Recorded information below:

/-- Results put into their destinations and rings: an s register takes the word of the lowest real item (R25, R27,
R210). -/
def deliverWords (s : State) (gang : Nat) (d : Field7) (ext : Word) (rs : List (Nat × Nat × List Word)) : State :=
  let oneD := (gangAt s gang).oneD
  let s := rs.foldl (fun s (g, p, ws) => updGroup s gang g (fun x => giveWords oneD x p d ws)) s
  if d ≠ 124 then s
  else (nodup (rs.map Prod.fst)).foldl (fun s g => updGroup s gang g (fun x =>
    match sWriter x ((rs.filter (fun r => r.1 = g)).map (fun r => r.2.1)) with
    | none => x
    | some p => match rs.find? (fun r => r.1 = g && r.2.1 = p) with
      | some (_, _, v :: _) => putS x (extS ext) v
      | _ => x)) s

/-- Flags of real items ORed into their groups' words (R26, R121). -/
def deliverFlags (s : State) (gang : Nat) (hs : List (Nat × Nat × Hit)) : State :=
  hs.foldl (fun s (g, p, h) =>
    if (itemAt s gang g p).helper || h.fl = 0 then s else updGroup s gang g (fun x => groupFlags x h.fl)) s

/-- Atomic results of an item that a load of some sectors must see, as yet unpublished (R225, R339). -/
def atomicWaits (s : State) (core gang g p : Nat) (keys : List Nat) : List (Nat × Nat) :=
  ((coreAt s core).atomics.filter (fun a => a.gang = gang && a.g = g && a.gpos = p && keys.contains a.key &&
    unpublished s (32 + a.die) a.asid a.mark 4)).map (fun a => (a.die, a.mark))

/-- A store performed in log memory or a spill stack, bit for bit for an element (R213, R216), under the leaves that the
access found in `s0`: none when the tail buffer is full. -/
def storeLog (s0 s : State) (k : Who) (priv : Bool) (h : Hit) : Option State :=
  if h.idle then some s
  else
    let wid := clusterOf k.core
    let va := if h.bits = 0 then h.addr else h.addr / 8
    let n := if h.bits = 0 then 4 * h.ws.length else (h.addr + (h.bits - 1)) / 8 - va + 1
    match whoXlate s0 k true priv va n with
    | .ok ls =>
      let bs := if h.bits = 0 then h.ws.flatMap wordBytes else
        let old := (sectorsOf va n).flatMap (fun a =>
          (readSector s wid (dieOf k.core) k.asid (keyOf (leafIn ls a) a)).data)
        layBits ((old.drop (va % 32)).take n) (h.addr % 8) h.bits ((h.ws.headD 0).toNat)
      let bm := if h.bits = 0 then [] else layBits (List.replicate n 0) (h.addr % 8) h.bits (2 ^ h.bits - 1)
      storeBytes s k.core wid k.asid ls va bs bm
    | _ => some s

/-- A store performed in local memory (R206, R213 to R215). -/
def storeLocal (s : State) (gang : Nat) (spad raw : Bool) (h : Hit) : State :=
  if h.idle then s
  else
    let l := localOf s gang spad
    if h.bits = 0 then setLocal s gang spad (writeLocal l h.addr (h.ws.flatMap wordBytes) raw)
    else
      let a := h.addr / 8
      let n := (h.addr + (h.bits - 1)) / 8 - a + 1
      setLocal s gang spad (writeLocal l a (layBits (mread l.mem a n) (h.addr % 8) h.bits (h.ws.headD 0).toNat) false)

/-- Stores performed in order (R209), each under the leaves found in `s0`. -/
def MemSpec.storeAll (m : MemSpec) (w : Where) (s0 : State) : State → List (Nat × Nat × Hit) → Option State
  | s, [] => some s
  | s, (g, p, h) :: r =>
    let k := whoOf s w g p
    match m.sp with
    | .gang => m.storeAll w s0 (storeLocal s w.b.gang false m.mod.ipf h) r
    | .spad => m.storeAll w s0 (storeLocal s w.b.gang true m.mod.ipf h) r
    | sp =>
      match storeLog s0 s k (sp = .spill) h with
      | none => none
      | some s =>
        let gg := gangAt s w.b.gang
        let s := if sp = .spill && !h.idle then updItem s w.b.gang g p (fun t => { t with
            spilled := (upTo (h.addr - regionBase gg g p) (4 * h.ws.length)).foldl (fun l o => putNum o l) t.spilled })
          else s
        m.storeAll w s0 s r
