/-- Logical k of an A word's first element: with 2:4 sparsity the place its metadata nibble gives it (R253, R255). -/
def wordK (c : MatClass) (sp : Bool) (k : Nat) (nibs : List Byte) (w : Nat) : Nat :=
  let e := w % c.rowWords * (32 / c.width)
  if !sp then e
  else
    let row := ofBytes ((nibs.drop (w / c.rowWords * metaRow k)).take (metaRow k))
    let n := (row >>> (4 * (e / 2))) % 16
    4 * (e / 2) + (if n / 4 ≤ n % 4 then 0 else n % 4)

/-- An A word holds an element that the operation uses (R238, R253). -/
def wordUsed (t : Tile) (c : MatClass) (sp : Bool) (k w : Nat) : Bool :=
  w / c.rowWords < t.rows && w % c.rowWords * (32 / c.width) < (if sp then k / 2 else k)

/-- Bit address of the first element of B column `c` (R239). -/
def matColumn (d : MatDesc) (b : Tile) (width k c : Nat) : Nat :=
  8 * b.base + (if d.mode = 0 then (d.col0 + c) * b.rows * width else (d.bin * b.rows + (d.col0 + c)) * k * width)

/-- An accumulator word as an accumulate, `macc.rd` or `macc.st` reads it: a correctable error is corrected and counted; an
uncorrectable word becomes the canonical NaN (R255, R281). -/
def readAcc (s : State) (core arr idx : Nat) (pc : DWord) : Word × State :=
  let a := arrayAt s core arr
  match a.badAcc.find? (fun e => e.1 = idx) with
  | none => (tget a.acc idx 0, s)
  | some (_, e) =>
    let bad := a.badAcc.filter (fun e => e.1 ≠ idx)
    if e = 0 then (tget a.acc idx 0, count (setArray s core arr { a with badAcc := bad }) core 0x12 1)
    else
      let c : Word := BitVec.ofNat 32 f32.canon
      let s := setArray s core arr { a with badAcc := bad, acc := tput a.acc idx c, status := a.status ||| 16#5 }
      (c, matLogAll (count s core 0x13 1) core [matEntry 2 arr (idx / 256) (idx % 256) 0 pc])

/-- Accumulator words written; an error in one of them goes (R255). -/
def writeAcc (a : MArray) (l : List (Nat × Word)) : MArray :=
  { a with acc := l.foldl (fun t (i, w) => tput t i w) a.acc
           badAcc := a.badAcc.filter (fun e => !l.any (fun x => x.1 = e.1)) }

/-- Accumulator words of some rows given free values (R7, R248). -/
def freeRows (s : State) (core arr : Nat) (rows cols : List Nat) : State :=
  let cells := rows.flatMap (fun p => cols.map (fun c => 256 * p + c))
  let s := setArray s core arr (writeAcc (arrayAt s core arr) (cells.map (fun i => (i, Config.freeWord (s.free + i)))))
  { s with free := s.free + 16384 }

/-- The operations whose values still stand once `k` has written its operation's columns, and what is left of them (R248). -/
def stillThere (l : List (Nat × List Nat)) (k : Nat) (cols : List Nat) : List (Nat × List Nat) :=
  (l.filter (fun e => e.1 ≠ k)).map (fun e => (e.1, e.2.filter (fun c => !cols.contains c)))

End of Recorded information.
Recorded information below:

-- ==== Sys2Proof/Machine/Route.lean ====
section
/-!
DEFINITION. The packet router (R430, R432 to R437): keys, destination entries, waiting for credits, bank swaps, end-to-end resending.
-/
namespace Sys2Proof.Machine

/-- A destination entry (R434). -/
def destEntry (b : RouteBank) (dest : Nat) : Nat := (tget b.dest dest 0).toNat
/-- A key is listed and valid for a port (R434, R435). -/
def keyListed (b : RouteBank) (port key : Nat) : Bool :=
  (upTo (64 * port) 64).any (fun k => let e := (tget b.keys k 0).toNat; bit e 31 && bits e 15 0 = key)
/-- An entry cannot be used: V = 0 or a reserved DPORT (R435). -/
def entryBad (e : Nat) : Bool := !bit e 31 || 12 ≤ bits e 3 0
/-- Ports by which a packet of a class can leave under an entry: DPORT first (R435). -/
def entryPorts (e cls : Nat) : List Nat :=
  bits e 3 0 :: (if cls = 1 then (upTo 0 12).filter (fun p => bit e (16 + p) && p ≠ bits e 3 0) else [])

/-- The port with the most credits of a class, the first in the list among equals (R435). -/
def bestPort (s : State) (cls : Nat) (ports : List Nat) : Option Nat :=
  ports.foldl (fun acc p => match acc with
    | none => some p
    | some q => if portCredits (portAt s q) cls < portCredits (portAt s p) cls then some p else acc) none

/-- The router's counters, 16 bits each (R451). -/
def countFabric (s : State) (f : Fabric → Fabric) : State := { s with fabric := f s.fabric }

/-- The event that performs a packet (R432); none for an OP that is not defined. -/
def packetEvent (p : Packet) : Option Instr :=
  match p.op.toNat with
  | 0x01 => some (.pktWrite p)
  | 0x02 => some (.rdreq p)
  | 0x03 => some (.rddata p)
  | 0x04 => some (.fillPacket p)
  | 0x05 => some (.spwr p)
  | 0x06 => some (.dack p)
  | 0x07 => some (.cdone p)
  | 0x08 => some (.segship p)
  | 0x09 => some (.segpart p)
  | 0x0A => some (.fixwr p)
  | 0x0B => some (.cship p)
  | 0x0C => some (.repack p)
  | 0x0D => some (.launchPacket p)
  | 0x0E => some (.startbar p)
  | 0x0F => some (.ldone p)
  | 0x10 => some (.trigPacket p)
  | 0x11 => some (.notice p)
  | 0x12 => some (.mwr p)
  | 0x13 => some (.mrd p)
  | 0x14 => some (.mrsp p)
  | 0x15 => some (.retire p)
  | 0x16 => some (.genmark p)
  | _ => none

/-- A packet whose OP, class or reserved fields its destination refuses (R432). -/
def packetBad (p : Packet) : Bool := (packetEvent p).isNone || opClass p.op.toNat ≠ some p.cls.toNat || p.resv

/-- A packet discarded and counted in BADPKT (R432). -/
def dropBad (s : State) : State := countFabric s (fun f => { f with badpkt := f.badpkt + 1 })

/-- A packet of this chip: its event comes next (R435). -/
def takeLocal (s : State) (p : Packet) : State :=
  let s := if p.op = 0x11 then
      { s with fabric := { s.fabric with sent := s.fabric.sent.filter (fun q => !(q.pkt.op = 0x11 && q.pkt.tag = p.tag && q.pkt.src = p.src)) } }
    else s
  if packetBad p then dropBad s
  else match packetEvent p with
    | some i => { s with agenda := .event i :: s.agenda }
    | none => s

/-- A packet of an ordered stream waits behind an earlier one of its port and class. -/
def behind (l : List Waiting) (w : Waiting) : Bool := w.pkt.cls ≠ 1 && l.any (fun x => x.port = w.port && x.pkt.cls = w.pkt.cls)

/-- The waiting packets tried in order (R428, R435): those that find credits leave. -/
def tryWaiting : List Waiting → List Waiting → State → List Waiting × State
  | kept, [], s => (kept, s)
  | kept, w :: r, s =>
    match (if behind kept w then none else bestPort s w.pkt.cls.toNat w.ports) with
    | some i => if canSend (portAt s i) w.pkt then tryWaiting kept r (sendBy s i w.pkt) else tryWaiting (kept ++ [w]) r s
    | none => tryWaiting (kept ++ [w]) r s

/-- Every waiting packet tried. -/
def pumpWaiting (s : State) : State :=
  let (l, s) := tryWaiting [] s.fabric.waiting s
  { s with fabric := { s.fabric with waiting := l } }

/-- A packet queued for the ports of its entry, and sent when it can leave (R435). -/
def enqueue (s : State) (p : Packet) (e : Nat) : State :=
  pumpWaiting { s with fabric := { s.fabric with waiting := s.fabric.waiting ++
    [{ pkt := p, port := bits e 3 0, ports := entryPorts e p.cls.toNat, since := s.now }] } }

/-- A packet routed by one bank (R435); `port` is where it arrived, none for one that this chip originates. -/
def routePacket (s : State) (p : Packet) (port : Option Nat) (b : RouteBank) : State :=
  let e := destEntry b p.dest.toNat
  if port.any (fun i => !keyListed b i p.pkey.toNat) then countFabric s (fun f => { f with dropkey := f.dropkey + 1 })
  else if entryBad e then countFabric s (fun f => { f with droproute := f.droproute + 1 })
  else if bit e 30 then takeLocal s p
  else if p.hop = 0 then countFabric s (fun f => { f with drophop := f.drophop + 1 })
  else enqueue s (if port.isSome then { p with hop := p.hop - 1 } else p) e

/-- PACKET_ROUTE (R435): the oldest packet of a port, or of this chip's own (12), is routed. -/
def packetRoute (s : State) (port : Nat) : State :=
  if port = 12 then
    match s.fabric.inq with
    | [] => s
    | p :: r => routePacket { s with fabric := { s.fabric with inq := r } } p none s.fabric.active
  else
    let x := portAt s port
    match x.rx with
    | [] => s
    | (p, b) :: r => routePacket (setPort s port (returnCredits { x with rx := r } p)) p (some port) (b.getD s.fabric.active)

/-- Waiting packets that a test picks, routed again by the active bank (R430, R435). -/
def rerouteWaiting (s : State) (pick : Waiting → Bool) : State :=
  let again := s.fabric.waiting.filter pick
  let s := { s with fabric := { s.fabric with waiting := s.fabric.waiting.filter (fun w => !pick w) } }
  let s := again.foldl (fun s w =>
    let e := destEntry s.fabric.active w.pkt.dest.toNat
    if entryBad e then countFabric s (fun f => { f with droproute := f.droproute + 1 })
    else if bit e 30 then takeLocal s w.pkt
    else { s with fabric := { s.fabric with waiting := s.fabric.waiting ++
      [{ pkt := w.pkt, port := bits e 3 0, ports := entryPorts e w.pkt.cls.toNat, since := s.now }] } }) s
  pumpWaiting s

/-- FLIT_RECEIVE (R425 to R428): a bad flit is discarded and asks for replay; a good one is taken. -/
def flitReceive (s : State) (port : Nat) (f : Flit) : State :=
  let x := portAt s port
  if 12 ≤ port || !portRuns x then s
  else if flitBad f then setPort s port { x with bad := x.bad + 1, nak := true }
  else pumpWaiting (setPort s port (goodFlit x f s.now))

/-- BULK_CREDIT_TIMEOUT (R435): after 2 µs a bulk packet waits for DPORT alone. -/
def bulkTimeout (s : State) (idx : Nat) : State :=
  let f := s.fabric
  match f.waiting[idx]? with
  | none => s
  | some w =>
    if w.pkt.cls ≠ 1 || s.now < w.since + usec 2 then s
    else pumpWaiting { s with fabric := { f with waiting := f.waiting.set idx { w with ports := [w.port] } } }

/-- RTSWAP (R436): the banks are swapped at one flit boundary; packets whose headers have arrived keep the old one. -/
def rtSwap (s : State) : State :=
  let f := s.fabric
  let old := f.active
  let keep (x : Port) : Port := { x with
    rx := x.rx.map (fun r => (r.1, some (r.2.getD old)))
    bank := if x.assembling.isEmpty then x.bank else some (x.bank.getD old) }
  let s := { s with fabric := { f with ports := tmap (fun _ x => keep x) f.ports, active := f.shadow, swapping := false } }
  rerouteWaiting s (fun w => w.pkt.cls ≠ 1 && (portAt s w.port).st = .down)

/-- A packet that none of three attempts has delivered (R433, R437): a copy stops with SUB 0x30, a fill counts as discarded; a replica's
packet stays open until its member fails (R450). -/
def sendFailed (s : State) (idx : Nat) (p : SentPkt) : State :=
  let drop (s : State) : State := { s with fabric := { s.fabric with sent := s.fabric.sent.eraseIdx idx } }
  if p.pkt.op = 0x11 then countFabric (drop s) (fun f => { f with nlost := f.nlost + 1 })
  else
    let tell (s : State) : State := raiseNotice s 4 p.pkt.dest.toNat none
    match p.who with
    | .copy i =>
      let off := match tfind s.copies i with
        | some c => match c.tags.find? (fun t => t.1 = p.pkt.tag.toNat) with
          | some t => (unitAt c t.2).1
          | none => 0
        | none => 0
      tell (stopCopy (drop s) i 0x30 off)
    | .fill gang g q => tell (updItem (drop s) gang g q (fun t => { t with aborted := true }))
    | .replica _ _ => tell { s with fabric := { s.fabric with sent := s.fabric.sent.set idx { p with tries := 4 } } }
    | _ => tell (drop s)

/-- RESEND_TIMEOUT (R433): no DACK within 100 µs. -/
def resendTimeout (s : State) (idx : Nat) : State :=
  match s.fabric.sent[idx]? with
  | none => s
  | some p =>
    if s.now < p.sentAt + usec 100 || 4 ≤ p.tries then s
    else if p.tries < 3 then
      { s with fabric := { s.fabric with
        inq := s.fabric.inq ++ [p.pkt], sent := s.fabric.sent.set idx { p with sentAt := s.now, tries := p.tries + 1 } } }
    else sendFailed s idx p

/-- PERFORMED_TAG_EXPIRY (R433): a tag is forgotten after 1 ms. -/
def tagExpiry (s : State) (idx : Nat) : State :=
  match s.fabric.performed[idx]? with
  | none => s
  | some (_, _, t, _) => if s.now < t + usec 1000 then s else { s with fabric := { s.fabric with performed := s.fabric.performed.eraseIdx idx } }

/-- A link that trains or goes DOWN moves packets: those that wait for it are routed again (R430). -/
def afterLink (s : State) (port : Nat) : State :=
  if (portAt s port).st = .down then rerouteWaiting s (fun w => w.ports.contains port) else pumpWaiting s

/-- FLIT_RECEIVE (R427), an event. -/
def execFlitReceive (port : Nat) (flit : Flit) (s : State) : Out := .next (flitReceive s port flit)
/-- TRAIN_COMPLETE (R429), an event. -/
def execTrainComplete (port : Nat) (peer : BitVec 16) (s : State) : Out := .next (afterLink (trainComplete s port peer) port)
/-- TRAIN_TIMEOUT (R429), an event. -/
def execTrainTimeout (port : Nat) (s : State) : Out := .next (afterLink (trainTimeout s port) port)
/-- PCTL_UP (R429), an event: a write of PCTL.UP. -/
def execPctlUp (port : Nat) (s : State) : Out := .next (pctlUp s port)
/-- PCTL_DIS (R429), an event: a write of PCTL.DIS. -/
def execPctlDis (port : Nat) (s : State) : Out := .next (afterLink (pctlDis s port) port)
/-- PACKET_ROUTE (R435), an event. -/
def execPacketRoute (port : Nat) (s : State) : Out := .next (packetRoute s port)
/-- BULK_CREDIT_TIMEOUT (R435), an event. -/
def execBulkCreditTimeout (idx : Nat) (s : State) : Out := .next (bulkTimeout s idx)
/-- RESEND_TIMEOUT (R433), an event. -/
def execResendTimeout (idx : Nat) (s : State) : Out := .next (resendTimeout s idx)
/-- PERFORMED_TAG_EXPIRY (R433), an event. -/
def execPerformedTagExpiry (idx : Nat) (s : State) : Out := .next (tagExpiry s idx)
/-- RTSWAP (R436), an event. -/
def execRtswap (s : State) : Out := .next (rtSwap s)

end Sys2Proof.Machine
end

End of Recorded information.

### Work task
From the data above, return every line from the line that has "Results put into" up to and including the line that has "(R225, R339). -/", exactly.

### Response area
/-- Results put into their destinations and rings: an s register takes the word of the lowest real item (R25, R27,
R210). -/
def deliverWords (s : State) (gang : Nat) (d : Field7) (ext : Word) (rs : List (Nat × Nat × List Word)) : State :=
  let oneD := (gangAt s gang).oneD
  let s := rs.foldl (fun s (g, p, ws) => updGroup s gang g (fun x => giveWords oneD x p d ws)) s
  if d ≠ 124 then s
  else (nodup (rs.map Prod.fst)).foldl (fun s g => updGroup s gang g (fun x =>
    match sWriter x ((rs.filter (fun r => r.1 = g)).map (fun r => r.2.1)) with
    | none => x
    | some p => match rs.find? (fun r => r.1 = g && r.2.1 = p) with
      | some (_, _, v :: _) => putS x (extS ext) v
      | _ => x)) s

/-- Flags of real items ORed into their groups' words (R26, R121). -/
def deliverFlags (s : State) (gang : Nat) (hs : List (Nat × Nat × Hit)) : State :=
  hs.foldl (fun s (g, p, h) =>
    if (itemAt s gang g p).helper || h.fl = 0 then s else updGroup s gang g (fun x => groupFlags x h.fl)) s

/-- Atomic results of an item that a load of some sectors must see, as yet unpublished (R225, R339). -/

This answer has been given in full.